En la Fiesta de Santiago Apóstol 2018, este 25 de julio, Monseñor Ubaldo Santana Sequera, Administrador apostólico de Maracaibo, con una Eucaristía de Acción de Gracias, se despidió del pueblo zuliano como padre y pastor

Homilía completa

Muy amados hermanos en Cristo Jesús,

Me causa una particular alegría que esta misa de acción de gracias coincida con la fiesta del apóstol Santiago, uno de los 12 apóstoles de Nuestro Señor, a los cuales estoy directamente vinculado por la sucesión apostólica.  En estos veintiocho años de vida episcopal me he sentido particularmente protegido por la Virgen María, por mi santo patrono obispo de Gubbio y por santos obispos. Vuelvo mis ojos con particularmente agradecimiento a uno de ellos, al Papa San Juan Pablo II, quien me llamó al episcopado en 1990, me designó como obispo de Ciudad Guayana en 1991 y arzobispo de Maracaibo en el 2000.

Provengo de una familia numerosa, profundamente cristiana, pobre y sencilla, con padres y hermanos ejemplares. Fui ordenado sacerdote en 1968 en la catedral de Caracas por el Cardenal José Humberto Quintero, ilustre y docto pastor de grata y admirada memoria. Recibí la ordenación episcopal, junto con mis hermanos Diego Padrón y Mario Moronta, en la catedral de Caracas, de manos del Cardenal José Alí Lebrún, quien se inició en el episcopado como administrador apostólico de Maracaibo y fue para mí un maestro, un padre, un amigo y un pastor ejemplar. Fueron obispos co-consagrantes el Siervo de Dios Mons. Miguel Antonio Salas y Mons. Domingo Roa Pérez. En Ciudad Guayana, tuve la dicha y el privilegio de iniciarme como obispo residencial, teniendo a mi lado, en Ciudad Bolívar, como consejero sabio y hermano cercano, a un obispo zuliano de excepción: Mons. Luis Medardo Luzardo Romero quien hoy precisamente está celebrando en su retiro 46 años de vida episcopal.

Bendigo al Señor por haber tenido a mi lado dos excelentes obispos auxiliares, en las personas de Mons. Oswaldo Azuaje ocd y Mons. Ángel Caraballo. Agradezco al Señor por los vicarios generales y episcopales que me acompañaron con competencia, lealtad y fidelidad a lo largo de estos años. Dios les premie a todos tanta abnegada bondad y paciencia para conmigo.

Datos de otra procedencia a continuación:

/-- A step keeps memory's canonical form, and it lists nothing outside the region, for SD's write is in bounds. -/
theorem stepWith_mem_inv (hr : s.run = .running) (h : stepWith cfg s = .next t) (hwf : s.mem.wf)
    (hin : s.mem.inRegion cfg) : t.mem.wf ∧ t.mem.inRegion cfg := by
  obtain hm | ⟨rs1, rs2, imm, -, ⟨hlo, hhi⟩, hm⟩ := stepWith_mem_eq_or_stored hr h <;> rw [hm]
  · exact ⟨hwf, hin⟩
  · exact ⟨Memory.writeLE_wf _ _ _ hwf, Memory.writeLE_inRegion _ hin hlo hhi⟩

/-! ## The run state and the record -/

/-- The part of the invariant that speaks of the run state and the record. -/
abbrev State.RecordInv (s : State) : Prop := s.RecordWhenHalted ∧ s.RecordWf ∧ s.HaltPc

theorem recordInv_of_running (hr : s.run = .running) (hn : s.haltRecord = none) : s.RecordInv := by
  simp [State.RecordInv, State.RecordWhenHalted, State.RecordWf, State.HaltPc, hr, hn]

theorem State.RecordWhenHalted.none_of_running (h : s.RecordWhenHalted) (hr : s.run = .running) :
    s.haltRecord = none := by
  simpa [State.RecordWhenHalted, hr] using h

theorem StepHalted.recordInv {r : HaltRecord} (h : StepHalted s t r) (hs : s.PcAligned) : t.RecordInv := by
  refine ⟨by simp [State.RecordWhenHalted, h.run_eq, h.record_eq], fun r' hr' => ?_, fun r' hr' => ?_⟩ <;>
    obtain rfl : r = r' := Option.some.inj (h.record_eq.symm.trans hr')
  · exact ⟨h.raised.wf, h.raised.pc_eq ▸ hs, h.raised.condition_ne⟩
  · rw [h.pc_eq, h.raised.pc_eq]
    split <;> rfl

theorem stepWith_recordInv (hr : s.run = .running) (h : stepWith cfg s = .next t) (hs : s.PcAligned)
    (hrec : s.RecordWhenHalted) : t.RecordInv := by
  obtain ⟨hrun, hsame⟩ | ⟨r, hhalt, -⟩ := stepWith_sameRun_or_halted hr h
  · exact recordInv_of_running (hrun.trans hr) (hsame.trans (hrec.none_of_running hr))
  · exact hhalt.recordInv hs

/-! ## The invariant -/

theorem stepWith_keeps_inv (hs : s.Inv cfg) (h : stepWith cfg s = .next t) : t.Inv cfg := by
  cases hr : s.run with
  | halted => cases (stepWith_halted hr).symm.trans h; exact hs
  | running =>
    obtain ⟨-, hpc, hrec, -, -, hwf, hin⟩ := hs
    obtain ⟨hrec', hrwf, hhpc⟩ := stepWith_recordInv hr h hpc hrec
    exact ⟨stepWith_x0Zero hr h, stepWith_pcAligned h hpc, hrec', hrwf, hhpc, stepWith_mem_inv hr h hwf hin⟩

/-- Settles O17: each part of the invariant is kept, whatever the configuration. -/
theorem stepKeepsInvariantForEveryConfiguration : Obligations.StepKeepsInvariantForEveryConfiguration :=
  fun _ _ _ _ hs h => stepWith_keeps_inv hs h

/-- Settles O15: the machine is the parametric one at the reference configuration. -/
theorem stepKeepsInvariant : Obligations.StepKeepsInvariant :=
  fun s _ hs h => stepWith_keeps_inv hs (step_eq_stepWith s ▸ h)

/-- reset() leaves the invariant over any memory that meets its part of it. -/
theorem resetOf_inv {m : Memory} (hv : cfg.Valid) (hwf : m.wf) (hin : m.inRegion cfg) :
    (State.resetOf cfg m).Inv cfg := by
  have hpc : (State.resetOf cfg m).PcAligned := by
    obtain ⟨hbase, -⟩ := hv
    simp only [State.PcAligned, State.resetOf_pc, resetPc, BitVec.toNat_ofNat]
    omega
  obtain ⟨hrec, hrwf, hhpc⟩ := recordInv_of_running (State.resetOf_run cfg m) (State.resetOf_haltRecord cfg m)
  exact ⟨by simp [State.X0Zero, resetRegs, resetReg], hpc, hrec, hrwf, hhpc, hwf, hin⟩

theorem reference_valid : reference.Valid := by unfold Config.Valid; decide

theorem nil_wf : Memory.wf [] := ⟨.nil, by simp⟩

theorem nil_inRegion (cfg : Config) : Memory.inRegion cfg [] := by simp [Memory.inRegion]

/-- Settles O16: State.reset is reset() over the empty memory. -/
theorem resetMeetsInvariant : Obligations.ResetMeetsInvariant :=
  resetOf_inv reference_valid nil_wf (nil_inRegion reference)

/-- An image that is loaded fits, and its bytes are written from B up. -/
theorem boot_eq_some {image : List Byte} (h : boot cfg image = some s) :
    image.length ≤ cfg.memSize ∧ s = State.resetOf cfg (Memory.writeBytes [] cfg.memBase image) := by
  simp only [boot, Memory.loadImage, Nat.zero_add, Nat.add_zero] at h
  split at h
  · exact ⟨‹_›, (Option.some.inj h).symm⟩
  · cases h

/-- Settles O18: the loader's writes keep memory's part of the invariant, for the image fits. -/
theorem bootMeetsInvariant : Obligations.BootMeetsInvariant := by
  intro cfg image s hv h
  obtain ⟨hfit, rfl⟩ := boot_eq_some h
  exact resetOf_inv hv (Memory.writeBytes_wf _ _ nil_wf)
    (Memory.writeBytes_inRegion _ (nil_inRegion cfg) (Nat.le_refl _) (by omega))

/-! ## Runs -/

theorem core_run_succ {M : Host.Core} {x y : M.State} (k : Nat) (h : M.step x = .next y) :
    M.run (k + 1) x = M.run k y := by
  rw [Host.Core.run, h]

theorem run_succ {u : State} (k : Nat) (h : step s = .next u) :
    Host.Core.run core (k + 1) s = Host.Core.run core k u :=
  core_run_succ k h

He tenido la gracia de ordenar tres obispos, más de cincuenta sacerdotes, de formar, ordenar y contar a mi lado con próvidos colaboradores diáconos permanentes.

He contado en la Curia arquidiocesana con un formidable equipo de consagradas y servidores laicos, que han dado prueba no solo de competencia y mística en el desempeño de su labor sino de una entrega rayan en el heroísmo al cumplir sus tareas en las más adversas circunstancias. Felicito de modo especial a los presbíteros que celebran hoy un nuevo aniversario de su ordenación: Eduardo Ortigoza, Lenin Bohórquez, hoy religioso escolapio, Pedro Colmenares, Leonardo López, Guillermo Sánchez, José G Andrade, Adolfo Tomás Villanueva, Enrique Rojas.  No olvidemos a nuestro hermano difunto Patrick Skinner.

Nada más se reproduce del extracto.